[What you are asked to do]:
Output exactly what appears from the line containing "let line := trimSpaces line" to the end of the data below, and nothing more.
------ Given records ------
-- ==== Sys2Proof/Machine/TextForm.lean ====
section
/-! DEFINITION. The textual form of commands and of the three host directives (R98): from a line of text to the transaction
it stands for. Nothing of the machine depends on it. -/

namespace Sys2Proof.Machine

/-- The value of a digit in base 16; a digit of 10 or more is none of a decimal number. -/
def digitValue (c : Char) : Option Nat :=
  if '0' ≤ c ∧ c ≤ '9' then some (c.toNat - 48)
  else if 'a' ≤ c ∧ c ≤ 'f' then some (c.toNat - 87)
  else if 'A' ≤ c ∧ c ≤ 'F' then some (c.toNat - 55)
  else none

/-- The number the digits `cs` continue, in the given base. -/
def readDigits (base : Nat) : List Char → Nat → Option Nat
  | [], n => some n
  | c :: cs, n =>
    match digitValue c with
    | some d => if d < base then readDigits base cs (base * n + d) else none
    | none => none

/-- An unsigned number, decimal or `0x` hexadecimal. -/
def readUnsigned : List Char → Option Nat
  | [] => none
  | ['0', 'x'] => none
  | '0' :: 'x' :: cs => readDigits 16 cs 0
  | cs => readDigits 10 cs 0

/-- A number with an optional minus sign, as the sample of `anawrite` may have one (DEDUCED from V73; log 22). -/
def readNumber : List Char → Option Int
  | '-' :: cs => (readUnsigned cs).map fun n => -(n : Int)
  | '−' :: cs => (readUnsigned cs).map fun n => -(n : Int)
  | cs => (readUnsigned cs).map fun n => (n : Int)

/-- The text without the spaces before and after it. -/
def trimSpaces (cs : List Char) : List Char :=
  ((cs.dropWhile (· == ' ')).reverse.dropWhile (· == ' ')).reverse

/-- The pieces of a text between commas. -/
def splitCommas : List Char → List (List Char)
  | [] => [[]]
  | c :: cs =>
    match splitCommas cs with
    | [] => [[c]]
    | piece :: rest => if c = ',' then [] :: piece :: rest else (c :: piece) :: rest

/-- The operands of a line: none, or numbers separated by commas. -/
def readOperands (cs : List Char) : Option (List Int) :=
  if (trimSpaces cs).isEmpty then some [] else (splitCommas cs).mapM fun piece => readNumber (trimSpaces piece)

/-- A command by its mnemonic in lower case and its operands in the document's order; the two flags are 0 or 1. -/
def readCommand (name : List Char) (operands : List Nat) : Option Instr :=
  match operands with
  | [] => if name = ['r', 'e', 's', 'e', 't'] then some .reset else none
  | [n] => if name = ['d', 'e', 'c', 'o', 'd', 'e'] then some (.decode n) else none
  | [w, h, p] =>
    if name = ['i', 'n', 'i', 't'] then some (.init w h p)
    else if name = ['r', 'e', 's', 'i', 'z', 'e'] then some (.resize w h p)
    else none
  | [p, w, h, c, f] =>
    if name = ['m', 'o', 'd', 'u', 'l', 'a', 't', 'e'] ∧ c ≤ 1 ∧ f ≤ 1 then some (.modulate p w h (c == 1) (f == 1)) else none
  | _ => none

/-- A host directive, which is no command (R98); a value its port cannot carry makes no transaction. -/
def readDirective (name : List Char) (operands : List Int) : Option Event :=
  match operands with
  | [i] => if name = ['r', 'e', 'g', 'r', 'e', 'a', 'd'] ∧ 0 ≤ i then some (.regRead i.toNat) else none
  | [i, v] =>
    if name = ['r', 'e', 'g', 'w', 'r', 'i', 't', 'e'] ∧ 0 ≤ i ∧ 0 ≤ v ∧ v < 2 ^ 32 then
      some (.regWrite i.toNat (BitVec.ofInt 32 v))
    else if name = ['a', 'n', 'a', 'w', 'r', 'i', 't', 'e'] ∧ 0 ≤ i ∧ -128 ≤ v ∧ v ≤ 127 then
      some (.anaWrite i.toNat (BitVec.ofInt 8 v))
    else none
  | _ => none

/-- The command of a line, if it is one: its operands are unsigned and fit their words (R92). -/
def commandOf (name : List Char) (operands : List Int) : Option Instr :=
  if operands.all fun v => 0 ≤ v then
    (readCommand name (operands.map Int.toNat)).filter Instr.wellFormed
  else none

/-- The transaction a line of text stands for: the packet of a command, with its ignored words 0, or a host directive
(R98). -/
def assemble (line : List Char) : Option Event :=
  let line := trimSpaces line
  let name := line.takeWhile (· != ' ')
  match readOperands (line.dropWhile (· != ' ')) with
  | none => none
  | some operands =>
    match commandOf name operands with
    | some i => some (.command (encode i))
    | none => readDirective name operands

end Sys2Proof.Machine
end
------
[Answer below]:
  let line := trimSpaces line
  let name := line.takeWhile (· != ' ')
  match readOperands (line.dropWhile (· != ' ')) with
  | none => none
  | some operands =>
    match commandOf name operands with
    | some i => some (.command (encode i))
    | none => readDirective name operands

end Sys2Proof.Machine
end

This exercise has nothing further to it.